How far the personal experiences of its founder attached by a law of heritage to his Order, I can hardly undertake to describe. But, just for the sake of completing the family picture, I will mention the heads of a doleful list, which an historian of the Society catalogues. He enumerates, as objects of attack and misrepresentation, the founder himself, the name of the Society of Jesus, the dress, rules, manners, books, doctrine, schools, sermons; the poverty, obedience, gratuitous service of the Jesuits; that they affected a kind of literary empire, under the spur of an intolerable ambition; that they were lightly tinctured, and had just sipped of many things, of which they had nothing solid to offer; yes, that they wanted to have it believed there was no sanctuary of the Muses, no shrine of sacred or human wisdom in existence, outside of their own colleges; that, from these offices of theirs, all arts and sciences came forth, done up in the best style. "In fine, whatever they do or don't do, granted that there are many false charges which their enemies concoct against them, – things too extreme to be believed, – granted that they are acquitted of many vices laid to their account, never certainly will they escape the suspicion, at least, which these charges excite."11 We believe it. There is a good homely English proverb which expresses the very same idea – about the happy adhesiveness of a clayey compound when cleverly thrown.

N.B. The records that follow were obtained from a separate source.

/-- Both memory ports hold as many requests as they have tags. -/
@[irreducible] def noTags (s : State) : State := updPorts (fun p => { p with
  nm := List.replicate portTags ⟨0, false, 0x6000, 0x11, [], 8, 0, .objEntry, islMar, 0, false, false⟩
  at_ := List.replicate portTags ⟨0, opMaxu, 0x5000, 0x11, 9, 0, .hostSignal 9, islStb, 0, false, false⟩ }) s

theorem witness_MemoryWordsSendOneRequest_held :
    IssuesOn 0x12 id [0x00000512, 0x6000, 0, 0] (noTags live) ∧ IssuesOn 0x13 id [0x13, 0x6000, 7, 0] (noTags live) ∧
    IssuesOn 0x14 id [0x00300514, 0x6000, 7, 5] (noTags live) ∧
    portTags ≤ (counted id [0x00000512, 0x6000, 0, 0] (noTags live)).ports.nm.length ∧
    portTags ≤ (counted id [0x13, 0x6000, 7, 0] (noTags live)).ports.nm.length ∧
    portTags ≤ (counted id [0x00300514, 0x6000, 7, 5] (noTags live)).ports.at_.length :=
  ⟨issues_of (by decide +kernel), issues_of (by decide +kernel), issues_of (by decide +kernel), by decide +kernel, by decide +kernel,
    by decide +kernel⟩

/-- The crossing link waits for its reset. -/
def linkHeld (s : State) : State := updStb (fun b => { b with link := .hold }) s

theorem witness_WaitAndSignalWordsAct :
    (IssuesOn 0x20 id [0x20, 0x5000, 0x7FFFFFFFFFFFFFFF, 0] live ∧ aOf id [0x20, 0x5000, 0x7FFFFFFFFFFFFFFF, 0] % 8 = 0 ∧
      bit (operandV prg.regs (cword [0x20, 0x5000, 0x7FFFFFFFFFFFFFFF, 0])) 63 = false ∧
      poisonedAt (counted id [0x20, 0x5000, 0x7FFFFFFFFFFFFFFF, 0] live) 0x5000 8 = false) ∧
    IssuesOn 0x21 id [0x21, 0x5000, 9, 0] live ∧
    (IssuesOn 0x22 id [0x22, 0x5000, 9, 0] live ∧ w16 0 = chipId (counted id [0x22, 0x5000, 9, 0] live)) ∧
    (IssuesOn 0x22 id [0x0001000000000022, 0x5000, 9, 0] (linkHeld live) ∧
      w16 1 ≠ chipId (counted id [0x0001000000000022, 0x5000, 9, 0] (linkHeld live)) ∧
      (counted id [0x0001000000000022, 0x5000, 9, 0] (linkHeld live)).stb.outs.length < 4096 ∧
      (counted id [0x0001000000000022, 0x5000, 9, 0] (linkHeld live)).stb.link ≠ .up) ∧
    (∃ ctx, actCtx (counted id [0x21, 0x5000, 9, 0] live) prg (cword [0x21, 0x5000, 9, 0]) = .ok ctx) ∧
    (IssuesOn 0x23 id [0x23, 0, 1000000000, 0] live ∧ vOf id [0x23, 0, 1000000000, 0] = (counted id [0x23, 0, 1000000000, 0] live).now) ∧
    (IssuesOn 0x23 id [0x10000023, 0, 1, 0] live ∧
      (counted id [0x10000023, 0, 1, 0] live).now <
        ((counted id [0x10000023, 0, 1, 0] live).now + vOf id [0x10000023, 0, 1, 0]) % 2 ^ 64) :=
  ⟨⟨issues_of (by decide +kernel), by decide +kernel⟩, issues_of (by decide +kernel),
    ⟨issues_of (by decide +kernel), by decide +kernel⟩, ⟨issues_of (by decide +kernel), by decide +kernel⟩, ⟨_, rfl⟩,
    ⟨issues_of (by decide +kernel), by decide +kernel⟩, issues_of (by decide +kernel), by decide +kernel⟩

theorem witness_WordsCheckTheirOperandsFirst :
    (IssuesOn 0x02 id [0x02, 4, 0, 0] live ∧ aOf id [0x02, 4, 0, 0] = prg.len) ∧
    (IssuesOn 0x03 id [0x03, 4, 0, 0] live ∧ fld (cword [0x03, 4, 0, 0]).w1 0 24 = prg.len) ∧
    (IssuesOn 0x04 id [0x504, 4, 0, 0] live ∧ fld (cword [0x504, 4, 0, 0]).w1 0 24 = prg.len) ∧
    (∀ l ∈ [[0x00000512#64, 0x6007, 0, 0], [0x00000013, 0x6007, 0, 0], [0x00000514, 0x6007, 0, 0]],
      (∃ ctx, actCtx (counted id l live) prg (cword l) = .ok ctx) ∧ aOf id l % 8 = 7 ∧
      NotHeld 0 (wordFailAt 0 0 prg 1 eBadOperand (aOf id l) (counted id l live))) ∧
    IssuesOn 0x12 id [0x00000512, 0x6007, 0, 0] live ∧ IssuesOn 0x13 id [0x13, 0x6007, 0, 0] live ∧
    IssuesOn 0x14 id [0x00000514, 0x6007, 0, 0] live ∧
    (IssuesOn 0x13 id [0x0000002204000013, 0x6000, 0, 0] live ∧
      actCtx (counted id [0x0000002204000013, 0x6000, 0, 0] live) prg (cword [0x0000002204000013, 0x6000, 0, 0]) =
        .error (1, eBadOperand) ∧
      NotHeld 0 (wordFailAt 0 0 prg 1 eBadOperand 0x6000 (counted id [0x0000002204000013, 0x6000, 0, 0] live))) ∧
    (IssuesOn 0x20 id [0x20, 0x5001, 9, 0] live ∧ aOf id [0x20, 0x5001, 9, 0] % 8 ≠ 0) ∧
    (IssuesOn 0x21 id [0x21, 0x5000, 0x8000000000000000, 0] live ∧
      bit (operandV prg.regs (cword [0x21, 0x5000, 0x8000000000000000, 0])) 63 = true) ∧
    (IssuesOn 0x22 id [0x22, 0x5001, 9, 0] live ∧
      NotHeld 0 (wordFailAt 0 0 prg 1 eFenceValue 0x5001 (counted id [0x22, 0x5001, 9, 0] live))) := by
  refine ⟨⟨issues_of (by decide +kernel), by decide +kernel⟩, ⟨issues_of (by decide +kernel), by decide +kernel⟩,
    ⟨issues_of (by decide +kernel), by decide +kernel⟩, ?_, issues_of (by decide +kernel), issues_of (by decide +kernel),
    issues_of (by decide +kernel), ⟨issues_of (by decide +kernel), error_of (by decide +kernel), by unfold NotHeld; decide +kernel⟩,
    ⟨issues_of (by decide +kernel), by decide +kernel⟩, ⟨issues_of (by decide +kernel), by decide +kernel⟩,
    issues_of (by decide +kernel), by unfold NotHeld; decide +kernel⟩
  intro l h
  refine ⟨⟨0x11, ?_⟩, ?_, ?_⟩
  · simp only [List.mem_cons, List.not_mem_nil, or_false] at h
    rcases h with h | h | h <;> subst h <;> rfl
  · revert l; decide +kernel
  · unfold NotHeld; revert l; decide +kernel

theorem witness_ParkedWaitsEndByTime :
    (∃ (seat t : Nat) (p : Prog) (s : State), s.prog? seat = some p ∧ p.park = .waitt t ∧ p.released = false ∧
      (s.seat seat).st = .wait ∧ t = s.now ∧ computeUp s = true) ∧
    (∃ (seat t rd a : Nat) (p : Prog) (s : State), s.prog? seat = some p ∧ p.deadline = some t ∧ t = s.now ∧ p.released = false ∧
      computeUp s = true ∧ p.park = .waitf rd false a ∧ readOut s (s.stb.waiters.get seat) = false) ∧
    (∃ (seat t rd a : Nat) (p : Prog) (s : State), s.prog? seat = some p ∧ p.deadline = some t ∧ t = s.now ∧ p.released = false ∧
      computeUp s = true ∧ p.park = .waitf rd true a ∧ readOut s (s.stb.waiters.get seat) = true) ∧
    (∃ (seat t mask : Nat) (p : Prog) (s : State), s.prog? seat = some p ∧ p.deadline = some t ∧ t = s.now ∧ p.released = false ∧
      computeUp s = true ∧ p.park = .barrier mask true) :=
  ⟨⟨0, 1000000000, _, withProg .wait (fun p => { p with park := .waitt 1000000000 }) live, rfl, by decide +kernel⟩,
    ⟨0, 1000000000, 3, 0x5000, _, withProg .wait (fun p => { p with park := .waitf 3 false 0x5000, deadline := some 1000000000 }) live,
      rfl, by decide +kernel⟩,
    ⟨0, 1000000000, 3, 0x5000, _, updWaiter 0 (fun w => { w with st := .read, reads := 1 })
      (withProg .wait (fun p => { p with park := .waitf 3 true 0x5000, deadline := some 1000000000 }) live), rfl, by decide +kernel⟩,
    0, 1000000000, 15, _, withProg .wait (fun p => { p with park := .barrier 15 true, deadline := some 1000000000 }) live,
    rfl, by decide +kernel⟩

/-- A crew 0 of both clusters in the image in force. -/
def withCrew (s : State) : State :=
  updRig (fun r => { r with now := { r.now with crews := r.now.crews.set 0 ⟨true, false, 0, [0, 1]⟩ } }) s
/-- The owner's group 0 has 2^24 - 1 pieces out. -/
def groupsFull (s : State) : State := updWork (.entry 0 5) (fun w => { w with groups := [16777215, 0, 0, 0] }) s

This retrospect of history was taken, exactly one hundred years after the foundation of the Order. The story had begun some thirteen years before it was founded. When Ignatius became a responsible leader with associates, he had recourse more than once to the process of justice, to clear his reputation in full form. But, beyond the cases which rendered such defence prudent and necessary, his practical policy was expressed in a practical maxim, which after him his successor, James Laynez, had often in his mouth: Deus faxit ne unquam male loquantur et vera dicant! "God grant they never talk ill of me and be saying the truth!" Indeed, as there is no use in trying to change men, for they will never be born anew, Ignatius looked rather in another direction for the solution of difficulties; expecting that troubles, which defied other treatment, might still not survive their authors. Speaking of a powerful adversary, who was raising a great storm at Toledo and Alcalà, and whom it took the royal council and then a brief from the Pope to quell, Ignatius said of him to Ribadeneira: "He is old, the Society is young; naturally the Society will live longer than he will." The same dignitary, suppressed though he was, rose again in violent opposition. Whereupon Jouvancy makes the apt remark: "So difficult is it for even the most eminent men, and so rare a thing, when once they have conceived a notion, to get it out of their heads again!"12 No, men are not born anew.

It is time now to contemplate Ignatius of Loyola at Paris, where some of the most precious elements in his educational experience are to be acquired.

10

Genelli, Life of St. Ignatius Loyola, p. 351.

11

Imago Primi Sæculi, lib. iv, cap. ix, pp. 521-2; De Calumniis.

12

Jouvancy, Epitome Hist. S. J., p. 168, ad annum 1551.